I have Input and Output pandera SchemaModels and the Output inherits the Input which accurately represents that all attributes of the Input schema are in the scope of the Output schema.
What I want to avoid is inheriting all attributes as required (non-Optional) as they are rightly coming from the Input schema. Instead I want to preserve them as required for the Input schema but define which of them remain required for the Output schema while the other inherited attributes become optional.
This pydantic question is similar and has solution for defining __init_subclass__
method in the parent class.

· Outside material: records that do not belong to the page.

-- ==== Sys2Proof/Tests/Slice0.lean ====
section
/-! SUPPORT. The model's own tests. Expected values are those of spec/95_test_vectors.md (the vector is named in each
comment) or of the encodings of 30_encoding.md R52 and R55; the last part shows, for every obligation with hypotheses, a
concrete state and operands that meet them. -/

namespace Sys2Proof.Tests

open Machine Claims

/-! ## Helpers -/

/-- What the next state of an outcome satisfies. -/
def after (o : Host.Outcome State Fault Refusal) (p : State → Bool) : Bool :=
  match o with
  | .next t => p t
  | _ => false

/-- One step of the word `w` placed at the program counter of `s`. -/
def run (s : State) (w : Nat) : Host.Outcome State Fault Refusal := step (s.withFetchWord 16 w)

/-- The reset state, where a vector's "before" starts. -/
abbrev s0 : State := State.reset

/-- `s` with two registers set. -/
def v2 (x : Reg) (a : Byte) (y : Reg) (b : Byte) : State := (s0.setV x a).setV y b

/-- `s` with one byte of memory set. -/
def poke (s : State) (a : Nat) (b : Byte) : State := s.setMem (Memory.setByte s.mem a b)

/-- `s` with one key pressed. -/
def press (s : State) (k : Reg) : State := s.setKey (s.key.set k.val true)

/-- `s` with one pixel set. -/
def light (s : State) (q : Fin Config.fbPixels) : State := s.setFb (s.fb.set q.val true)

/-- `s` with a call-stack depth. -/
def depth (s : State) (n : Fin 17) : State := { s with sp := n }

/-- One byte of memory. -/
def at_ (t : State) (a : Nat) : Byte := Memory.byteAt t.mem a

/-! ## WellFormed -/

theorem test_wf_refuses_sprite_of_16_rows : (Instr.drw 0 0 16).wf = false := by decide
theorem test_wf_accepts_sprite_of_15_rows : (Instr.drw 0 0 15).wf = true := by decide
/-- V-H7: 3585 bytes are refused. -/
theorem test_wf_refuses_long_rom : romWf (List.replicate 3585 0xAB) = false := by
  rw [romWf, List.length_replicate]; decide
/-- V-H6: 3584 bytes are accepted. -/
theorem test_wf_accepts_full_rom : romWf (List.replicate 3584 0xAB) = true := by
  rw [romWf, List.length_replicate]; decide

/-! ## Decoding: every constructor by a word written from its encoding (R52, R55) -/

theorem test_decode_cls : decodeWord 0x00E0 = .ok .cls := by decide
theorem test_decode_ret : decodeWord 0x00EE = .ok .ret := by decide
theorem test_decode_jp : decodeWord 0x1ABC = .ok (.jp 0xABC) := by decide
theorem test_decode_call : decodeWord 0x2ABC = .ok (.call 0xABC) := by decide
theorem test_decode_seImm : decodeWord 0x3142 = .ok (.seImm 1 0x42) := by decide
theorem test_decode_sneImm : decodeWord 0x4142 = .ok (.sneImm 1 0x42) := by decide
theorem test_decode_seReg : decodeWord 0x5AB0 = .ok (.seReg 10 11) := by decide
theorem test_decode_ldImm : decodeWord 0x6A7F = .ok (.ldImm 10 0x7F) := by decide
theorem test_decode_addImm : decodeWord 0x7301 = .ok (.addImm 3 1) := by decide
theorem test_decode_ldReg : decodeWord 0x8AB0 = .ok (.ldReg 10 11) := by decide
theorem test_decode_orReg : decodeWord 0x8AB1 = .ok (.orReg 10 11) := by decide
theorem test_decode_andReg : decodeWord 0x8AB2 = .ok (.andReg 10 11) := by decide
theorem test_decode_xorReg : decodeWord 0x8AB3 = .ok (.xorReg 10 11) := by decide
theorem test_decode_addReg : decodeWord 0x8AB4 = .ok (.addReg 10 11) := by decide
theorem test_decode_subReg : decodeWord 0x8AB5 = .ok (.subReg 10 11) := by decide
theorem test_decode_shr : decodeWord 0x8AB6 = .ok (.shr 10 11) := by decide
theorem test_decode_subn : decodeWord 0x8AB7 = .ok (.subn 10 11) := by decide
theorem test_decode_shl : decodeWord 0x8ABE = .ok (.shl 10 11) := by decide
theorem test_decode_sneReg : decodeWord 0x9AB0 = .ok (.sneReg 10 11) := by decide
theorem test_decode_ldI : decodeWord 0xA2F0 = .ok (.ldI 0x2F0) := by decide
theorem test_decode_jpV0 : decodeWord 0xB301 = .ok (.jpV0 0x301) := by decide
theorem test_decode_rnd : decodeWord 0xC20F = .ok (.rnd 2 0x0F) := by decide
theorem test_decode_drw : decodeWord 0xD01F = .ok (.drw 0 1 15) := by decide
theorem test_decode_skp : decodeWord 0xEA9E = .ok (.skp 10) := by decide
theorem test_decode_sknp : decodeWord 0xEAA1 = .ok (.sknp 10) := by decide
theorem test_decode_ldVxDT : decodeWord 0xFA07 = .ok (.ldVxDT 10) := by decide
theorem test_decode_ldVxK : decodeWord 0xFA0A = .ok (.ldVxK 10) := by decide
theorem test_decode_ldDTVx : decodeWord 0xFA15 = .ok (.ldDTVx 10) := by decide
theorem test_decode_ldSTVx : decodeWord 0xFA18 = .ok (.ldSTVx 10) := by decide
theorem test_decode_addI : decodeWord 0xFA1E = .ok (.addI 10) := by decide
theorem test_decode_ldF : decodeWord 0xFA29 = .ok (.ldF 10) := by decide
theorem test_decode_ldB : decodeWord 0xFA33 = .ok (.ldB 10) := by decide
theorem test_decode_storeRegs : decodeWord 0xFA55 = .ok (.storeRegs 10) := by decide
theorem test_decode_loadRegs : decodeWord 0xFA65 = .ok (.loadRegs 10) := by decide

However, this doesn't work out of the box for pandera classes and I'm not sure if it is even implementable or the right approach.
import pandera as pa
from typing import Optional
from pandera.typing import Index, DataFrame, Series, Category
class InputSchema(pa.SchemaModel):
reporting_date: Series[pa.DateTime] = pa.Field(coerce=True)

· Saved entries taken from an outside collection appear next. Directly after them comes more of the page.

-- ==== Sys2Proof/Machine/Dispatch.lean ====
section
/-! DEFINITION. The dispatch of a command on the host port to its meaning, one arm per constructor of Instr. -/

namespace Sys2Proof.Machine

-- One arm per row of spec/opcode_table.json.
def exec (i : Instr) (s : State) : Host.Outcome State Fault Refusal :=
  match i with
  | .reservedOp0 ignored => Sys2Proof.Machine.execReservedOp0 ignored s
  | .install pin channel ignored => Sys2Proof.Machine.execInstall pin channel ignored s
  | .init wait ignored => Sys2Proof.Machine.execInit wait ignored s
  | .sendThrottle value => Sys2Proof.Machine.execSendThrottle value s
  | .setReversed reversed ignored => Sys2Proof.Machine.execSetReversed reversed ignored s
  | .beep ignored => Sys2Proof.Machine.execBeep ignored s
  | .sendPacket payload telemetry block ignored => Sys2Proof.Machine.execSendPacket payload telemetry block ignored s
  | .reservedOp7 ignored => Sys2Proof.Machine.execReservedOp7 ignored s

end Sys2Proof.Machine
end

def __init_subclass__(cls, optional_fields=None, **kwargs):
super().__init_subclass__(**kwargs)
if optional_fields:
for field in optional_fields:
cls.__fields__[field].outer_type_ = Optional
cls.__fields__[field].required = False
class OutputSchema(InputSchema, optional_fields=['reporting_date']):
test: Series[str] = pa.Field()
@pa.check_types
def func(inputs: DataFrame[InputSchema]) -> DataFrame[OutputSchema]:
inputs = inputs.drop(columns=['reporting_date'])
inputs['test'] = 'a'
return inputs
data = pd.DataFrame({'reporting_date': ['2023-01-11', '2023-01-12']})
func(data)
Error:
---> 18 class OutputSchema(InputSchema, optional_fields=['reporting_date']):
KeyError: 'reporting_date'
Edit:
Desired outcome to be able to set which fields from the inherited schema remain required while the remaining become optional:
class InputSchema(pa.SchemaModel):
reporting_date: Series[pa.DateTime] = pa.Field(coerce=True)

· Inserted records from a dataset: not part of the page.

/-- Rows 1 to 5 of 41 R131 as the table states them. -/
theorem rejection_eq_rows (p : Params) (l : Lifecycle) (i : Instr) :
    rejection p l i =
      if l = .failed then some .configErr
      else if i.op = 0 ∨ i.op = 7 then some .invalidArg
      else if i.op = 3 ∧ ¬ (p.thrMin ≤ i.arg.toNat ∧ i.arg.toNat ≤ p.thrMax) then
        some .invalidArg
      else if i.op = 1 ∧ (l = .installed ∨ l = .armed) then some .invalidArg
      else if i.op ≠ 1 ∧ l = .uninstalled then some .txErr
      else none := by
  simp only [rejection, ← Bool.not_eq_true, isReserved_iff_op, isThrottleOutOfRange_iff_op,
    isInstall_iff_op]

/-- A command that row 6 starts runs its first-step actions. -/
theorem exec_started {i : Instr} {s : State} (hp : s.phase = .idle)
    (h : rejection s.params s.lifecycle i = none) :
    exec i s = .next (startOf i { s with arg := i.arg, rspValid := false }) := by
  rw [exec_eq_command, command_started hp h]

/-- Settles O14: `rejection_eq_rows` picks the row, `exec_rejected` and `exec_started` give its
effect. -/
theorem acceptStepFollowsDispatchTable : Obligations.AcceptStepFollowsDispatchTable := by
  refine fun i s hp => ⟨fun h1 => exec_rejected hp ?_, fun h1 h2 => exec_rejected hp ?_,
    fun h1 h2 h3 => exec_rejected hp ?_, fun h1 h2 h3 h4 => exec_rejected hp ?_,
    fun h1 h2 h3 h4 h5 => exec_rejected hp ?_, fun h1 h2 h3 h4 h5 => ?_⟩
  · rw [rejection_eq_rows, if_pos h1]
  · rw [rejection_eq_rows, if_neg h1, if_pos h2]
  · rw [rejection_eq_rows, if_neg h1, if_neg h2, if_pos h3]
  · rw [rejection_eq_rows, if_neg h1, if_neg h2, if_neg h3, if_pos h4]
  · rw [rejection_eq_rows, if_neg h1, if_neg h2, if_neg h3, if_neg h4, if_pos h5]
  · have hrun := exec_started (i := i) hp (by
      rw [rejection_eq_rows, if_neg h1, if_neg h2, if_neg h3, if_neg h4, if_neg h5])
    cases i with
    | install pin channel x => exact ⟨_, _, fitted_of_lt, fitted_of_lt, hrun⟩
    | init | sendThrottle | setReversed | beep | sendPacket => exact hrun
    | reservedOp0 => exact h2 (.inl rfl)
    | reservedOp7 => exact h2 (.inr rfl)

/-! ## The reserved operations -/

theorem rejection_of_reserved {i : Instr} (p : Params) (l : Lifecycle) (h : isReserved i = true) :
    rejection p l i = some (if l = .failed then .configErr else .invalidArg) := by
  rw [rejection, if_pos h, apply_ite some]

/-- Completing in `IDLE` writes the response registers only. -/
theorem complete_of_idle {st : Status} {s : State} (hp : s.phase = .idle) :
    complete st s = { s with rspValid := true, rspStatus := st } := by
  rw [complete, ← hp]

theorem exec_of_reserved {i : Instr} {s : State} (hi : isReserved i = true)
    (hp : s.phase = .idle) :
    exec i s = .next { s with
      arg := i.arg, rspValid := true,
      rspStatus := if s.lifecycle = .failed then .configErr else .invalidArg } := by
  rw [exec_rejected hp (rejection_of_reserved _ _ hi),
    complete_of_idle (s := { s with arg := i.arg }) hp]

/-- Settles O16: `exec_of_reserved` for both operations; `0x00000` encodes the first. -/
theorem reservedOperationsAnswerInvalidArg : Obligations.ReservedOperationsAnswerInvalidArg :=
  ⟨decode_encode (.reservedOp0 0), fun _ _ hp =>
    ⟨exec_of_reserved rfl hp, exec_of_reserved rfl hp⟩⟩

end Sys2Proof.Machine
end

section
/-! The encoder after the decoder, the fields of a decoded word, the words of the assembler, and the meaning of payloads (30 R71 to R83). -/

namespace Sys2Proof

/-! ## Decoding one operation code -/

theorem decodeFields_one (a : Arg) :
    decodeFields 1 a = .install (argPin a) (argChannel a) (a.extractLsb' 11 5) := rfl
theorem decodeFields_two (a : Arg) :
    decodeFields 2 a = .init (argFlag a) (a.extractLsb' 1 15) := rfl
theorem decodeFields_four (a : Arg) :
    decodeFields 4 a = .setReversed (argFlag a) (a.extractLsb' 1 15) := rfl
theorem decodeFields_six (a : Arg) :
    decodeFields 6 a =
      .sendPacket (argPayload a) (argTelemetry a) (argBlock a) (a.extractLsb' 13 3) := rfl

other_field: Series[str] = pa.Field()
class OutputSchema(InputSchema, required=['reporting_date'])
test: Series[str] = pa.Field()
The resulting OutputSchema
has reporting_date
and test
as required while other_field
as optional.
Here is a solution by reusing existing type annotation from the input schema:
import pandera as pa
import pandas as pd
from typing import Optional
from pandera.typing import Index, DataFrame, Series, Category
from pydantic import Field, BaseModel
from typing import Annotated, Type
def copy_field(from_model: Type[BaseModel], fname: str, annotations: dict[str, ...]):
annotations[fname] = from_model.__annotations__[fname]
class InputSchema(pa.SchemaModel):
reporting_date: Series[pa.DateTime] = pa.Field(coerce=True)
not_inherit: Series[str]
class OutputSchema(pa.SchemaModel):
test: Series[str] = pa.Field()
copy_field(InputSchema, "reporting_date", __annotations__)
# reporting_date: Series[pa.DateTime] = pa.Field(coerce=True)
# not_inherit: Optional[Series[str]]
data = pd.DataFrame({
'reporting_date': ['2023-01-11', '2023-01-12'],
'not_inherit': ['a','a']
})
@pa.check_types
def func(
inputs: DataFrame[InputSchema]
) -> DataFrame[OutputSchema]:
inputs = inputs.drop(columns=['not_inherit'])
inputs['test'] = 'a'
return inputs
func(data)